◆ **TASK REQUIREMENTS**
Give only the number of lines in the records that include "EndOfFile".

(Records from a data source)
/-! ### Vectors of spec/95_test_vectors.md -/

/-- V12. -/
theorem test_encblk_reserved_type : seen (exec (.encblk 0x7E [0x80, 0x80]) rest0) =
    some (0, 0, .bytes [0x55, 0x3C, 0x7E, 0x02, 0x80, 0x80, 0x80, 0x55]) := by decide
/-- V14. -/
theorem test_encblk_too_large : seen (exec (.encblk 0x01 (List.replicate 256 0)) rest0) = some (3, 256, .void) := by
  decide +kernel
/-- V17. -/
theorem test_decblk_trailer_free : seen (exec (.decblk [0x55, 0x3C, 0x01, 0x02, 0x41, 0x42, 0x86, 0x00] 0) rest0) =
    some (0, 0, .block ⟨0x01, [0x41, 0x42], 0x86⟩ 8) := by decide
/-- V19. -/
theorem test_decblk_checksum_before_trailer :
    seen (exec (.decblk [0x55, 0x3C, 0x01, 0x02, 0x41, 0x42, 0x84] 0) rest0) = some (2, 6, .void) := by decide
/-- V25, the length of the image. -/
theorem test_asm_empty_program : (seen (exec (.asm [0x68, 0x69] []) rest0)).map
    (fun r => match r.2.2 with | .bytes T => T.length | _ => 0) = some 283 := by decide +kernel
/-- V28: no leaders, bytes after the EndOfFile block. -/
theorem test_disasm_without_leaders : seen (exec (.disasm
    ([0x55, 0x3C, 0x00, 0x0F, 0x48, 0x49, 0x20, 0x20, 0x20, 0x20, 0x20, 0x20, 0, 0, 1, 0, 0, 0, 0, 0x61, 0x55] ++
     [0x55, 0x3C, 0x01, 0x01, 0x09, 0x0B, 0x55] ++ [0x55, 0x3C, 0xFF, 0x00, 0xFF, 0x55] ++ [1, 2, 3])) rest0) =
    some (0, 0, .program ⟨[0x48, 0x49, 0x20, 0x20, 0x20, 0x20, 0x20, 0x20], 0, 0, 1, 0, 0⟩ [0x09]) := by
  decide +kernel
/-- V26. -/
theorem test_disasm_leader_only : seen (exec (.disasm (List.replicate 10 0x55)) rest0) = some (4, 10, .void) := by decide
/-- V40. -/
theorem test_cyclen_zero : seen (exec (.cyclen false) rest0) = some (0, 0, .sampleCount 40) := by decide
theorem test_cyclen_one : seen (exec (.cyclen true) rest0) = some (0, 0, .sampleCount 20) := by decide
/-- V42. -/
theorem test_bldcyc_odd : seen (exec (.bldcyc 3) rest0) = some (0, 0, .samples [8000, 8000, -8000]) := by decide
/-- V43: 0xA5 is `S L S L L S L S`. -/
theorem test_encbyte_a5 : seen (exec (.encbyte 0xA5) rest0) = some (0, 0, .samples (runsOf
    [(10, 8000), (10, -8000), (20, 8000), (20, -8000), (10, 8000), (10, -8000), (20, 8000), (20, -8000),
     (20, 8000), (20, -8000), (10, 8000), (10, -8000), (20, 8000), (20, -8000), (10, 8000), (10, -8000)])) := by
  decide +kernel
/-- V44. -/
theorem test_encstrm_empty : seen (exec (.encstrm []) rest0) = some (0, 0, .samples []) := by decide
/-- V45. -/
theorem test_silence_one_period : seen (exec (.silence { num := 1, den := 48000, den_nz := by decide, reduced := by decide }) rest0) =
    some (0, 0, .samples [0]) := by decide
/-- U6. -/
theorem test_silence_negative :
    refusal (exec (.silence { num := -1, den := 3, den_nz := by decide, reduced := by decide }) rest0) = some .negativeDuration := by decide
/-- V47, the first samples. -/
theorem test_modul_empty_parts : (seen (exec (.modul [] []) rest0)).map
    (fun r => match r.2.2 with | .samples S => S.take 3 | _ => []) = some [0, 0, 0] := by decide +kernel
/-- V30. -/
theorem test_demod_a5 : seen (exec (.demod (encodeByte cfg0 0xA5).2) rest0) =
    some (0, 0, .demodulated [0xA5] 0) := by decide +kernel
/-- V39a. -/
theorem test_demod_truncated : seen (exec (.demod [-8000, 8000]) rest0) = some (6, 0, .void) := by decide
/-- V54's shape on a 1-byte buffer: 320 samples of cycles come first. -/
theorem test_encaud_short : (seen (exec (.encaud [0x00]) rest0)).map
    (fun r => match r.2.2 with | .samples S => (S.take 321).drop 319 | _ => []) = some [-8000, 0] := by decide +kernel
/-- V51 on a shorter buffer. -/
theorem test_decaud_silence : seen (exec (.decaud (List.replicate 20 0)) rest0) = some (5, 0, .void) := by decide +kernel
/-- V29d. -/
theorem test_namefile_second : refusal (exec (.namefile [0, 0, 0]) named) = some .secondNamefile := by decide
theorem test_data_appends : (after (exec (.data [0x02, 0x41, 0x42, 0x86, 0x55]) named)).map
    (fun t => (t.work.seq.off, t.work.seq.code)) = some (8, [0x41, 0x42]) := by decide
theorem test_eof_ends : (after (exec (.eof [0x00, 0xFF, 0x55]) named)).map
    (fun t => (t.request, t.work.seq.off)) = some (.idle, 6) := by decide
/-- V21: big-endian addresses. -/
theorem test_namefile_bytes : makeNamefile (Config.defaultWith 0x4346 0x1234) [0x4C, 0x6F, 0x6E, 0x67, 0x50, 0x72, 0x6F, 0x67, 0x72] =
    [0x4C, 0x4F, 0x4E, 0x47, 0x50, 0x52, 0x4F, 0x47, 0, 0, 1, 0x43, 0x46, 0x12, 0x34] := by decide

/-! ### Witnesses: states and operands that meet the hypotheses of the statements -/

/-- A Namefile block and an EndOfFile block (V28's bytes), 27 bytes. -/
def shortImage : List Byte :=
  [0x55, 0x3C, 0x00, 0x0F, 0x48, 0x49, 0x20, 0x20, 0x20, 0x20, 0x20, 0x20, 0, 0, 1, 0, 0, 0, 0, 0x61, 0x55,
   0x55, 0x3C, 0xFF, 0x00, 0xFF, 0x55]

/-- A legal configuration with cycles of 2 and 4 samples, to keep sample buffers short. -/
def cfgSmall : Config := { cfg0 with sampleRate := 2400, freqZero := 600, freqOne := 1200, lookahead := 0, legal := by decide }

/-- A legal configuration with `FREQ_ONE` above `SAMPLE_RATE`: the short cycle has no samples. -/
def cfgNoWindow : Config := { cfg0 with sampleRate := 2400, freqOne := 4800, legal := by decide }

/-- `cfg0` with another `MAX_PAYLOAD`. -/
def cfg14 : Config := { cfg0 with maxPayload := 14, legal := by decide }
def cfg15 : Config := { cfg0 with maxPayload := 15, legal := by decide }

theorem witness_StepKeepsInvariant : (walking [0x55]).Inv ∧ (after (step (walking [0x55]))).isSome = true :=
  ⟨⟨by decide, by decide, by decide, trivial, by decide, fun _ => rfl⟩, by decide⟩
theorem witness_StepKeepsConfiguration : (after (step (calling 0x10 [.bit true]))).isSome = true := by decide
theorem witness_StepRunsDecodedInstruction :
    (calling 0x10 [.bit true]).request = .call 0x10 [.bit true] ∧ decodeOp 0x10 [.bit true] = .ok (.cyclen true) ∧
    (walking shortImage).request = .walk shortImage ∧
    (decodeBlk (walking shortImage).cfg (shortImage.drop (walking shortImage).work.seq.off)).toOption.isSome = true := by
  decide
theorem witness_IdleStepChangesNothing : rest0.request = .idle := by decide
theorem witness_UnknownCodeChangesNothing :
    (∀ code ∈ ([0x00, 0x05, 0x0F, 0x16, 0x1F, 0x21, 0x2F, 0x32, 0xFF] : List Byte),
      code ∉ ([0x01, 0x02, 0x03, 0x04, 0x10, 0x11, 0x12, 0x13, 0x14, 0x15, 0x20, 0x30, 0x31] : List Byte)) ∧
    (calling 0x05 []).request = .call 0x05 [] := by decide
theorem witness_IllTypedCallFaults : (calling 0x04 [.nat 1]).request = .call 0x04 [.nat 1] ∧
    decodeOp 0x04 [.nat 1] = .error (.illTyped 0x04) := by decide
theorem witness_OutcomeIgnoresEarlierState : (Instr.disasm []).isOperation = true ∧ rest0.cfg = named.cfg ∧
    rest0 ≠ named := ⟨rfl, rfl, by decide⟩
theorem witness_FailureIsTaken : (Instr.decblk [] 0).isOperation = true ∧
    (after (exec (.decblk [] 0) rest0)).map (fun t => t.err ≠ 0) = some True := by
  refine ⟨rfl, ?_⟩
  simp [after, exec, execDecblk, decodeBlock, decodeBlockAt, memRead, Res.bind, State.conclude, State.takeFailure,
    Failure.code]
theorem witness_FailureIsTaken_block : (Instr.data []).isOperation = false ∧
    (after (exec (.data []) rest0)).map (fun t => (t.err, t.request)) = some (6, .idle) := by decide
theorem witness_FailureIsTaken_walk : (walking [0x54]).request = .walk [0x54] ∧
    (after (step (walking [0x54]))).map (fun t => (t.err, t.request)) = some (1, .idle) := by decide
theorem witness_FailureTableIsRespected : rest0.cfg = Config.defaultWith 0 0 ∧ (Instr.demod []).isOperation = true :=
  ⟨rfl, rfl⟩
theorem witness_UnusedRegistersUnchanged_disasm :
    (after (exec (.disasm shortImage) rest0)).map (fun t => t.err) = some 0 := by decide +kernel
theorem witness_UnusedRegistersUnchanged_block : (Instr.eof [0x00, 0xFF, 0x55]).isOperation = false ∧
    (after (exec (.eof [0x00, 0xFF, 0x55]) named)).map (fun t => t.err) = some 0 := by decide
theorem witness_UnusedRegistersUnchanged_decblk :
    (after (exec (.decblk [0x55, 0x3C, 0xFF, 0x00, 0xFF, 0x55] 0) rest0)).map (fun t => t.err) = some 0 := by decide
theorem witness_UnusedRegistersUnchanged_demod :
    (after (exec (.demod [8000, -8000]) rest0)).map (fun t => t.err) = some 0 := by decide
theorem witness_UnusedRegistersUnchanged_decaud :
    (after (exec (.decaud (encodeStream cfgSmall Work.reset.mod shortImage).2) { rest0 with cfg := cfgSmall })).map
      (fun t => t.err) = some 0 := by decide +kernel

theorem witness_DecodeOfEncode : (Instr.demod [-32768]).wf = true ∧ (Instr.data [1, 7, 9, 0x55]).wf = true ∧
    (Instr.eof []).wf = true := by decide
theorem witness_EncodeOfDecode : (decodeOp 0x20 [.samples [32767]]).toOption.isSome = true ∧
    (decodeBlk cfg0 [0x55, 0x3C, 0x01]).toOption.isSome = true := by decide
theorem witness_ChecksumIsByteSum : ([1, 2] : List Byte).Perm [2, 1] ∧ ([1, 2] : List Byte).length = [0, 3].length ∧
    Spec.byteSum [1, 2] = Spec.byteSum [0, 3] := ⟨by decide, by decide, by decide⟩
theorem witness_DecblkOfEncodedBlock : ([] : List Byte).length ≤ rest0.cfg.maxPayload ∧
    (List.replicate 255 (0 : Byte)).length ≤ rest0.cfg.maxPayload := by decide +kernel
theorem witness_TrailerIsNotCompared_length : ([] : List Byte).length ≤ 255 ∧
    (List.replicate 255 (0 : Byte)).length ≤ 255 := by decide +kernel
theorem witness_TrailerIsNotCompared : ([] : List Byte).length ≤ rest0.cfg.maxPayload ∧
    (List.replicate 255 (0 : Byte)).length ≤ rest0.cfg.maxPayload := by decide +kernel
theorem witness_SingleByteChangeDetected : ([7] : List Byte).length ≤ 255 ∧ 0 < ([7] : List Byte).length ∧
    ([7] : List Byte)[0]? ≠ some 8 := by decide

--

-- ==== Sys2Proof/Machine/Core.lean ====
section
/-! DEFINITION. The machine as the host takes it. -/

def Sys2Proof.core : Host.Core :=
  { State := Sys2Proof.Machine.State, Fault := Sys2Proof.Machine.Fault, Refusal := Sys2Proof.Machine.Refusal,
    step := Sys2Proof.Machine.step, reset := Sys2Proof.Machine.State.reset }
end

◆ **PROBLEM SOLUTION**
2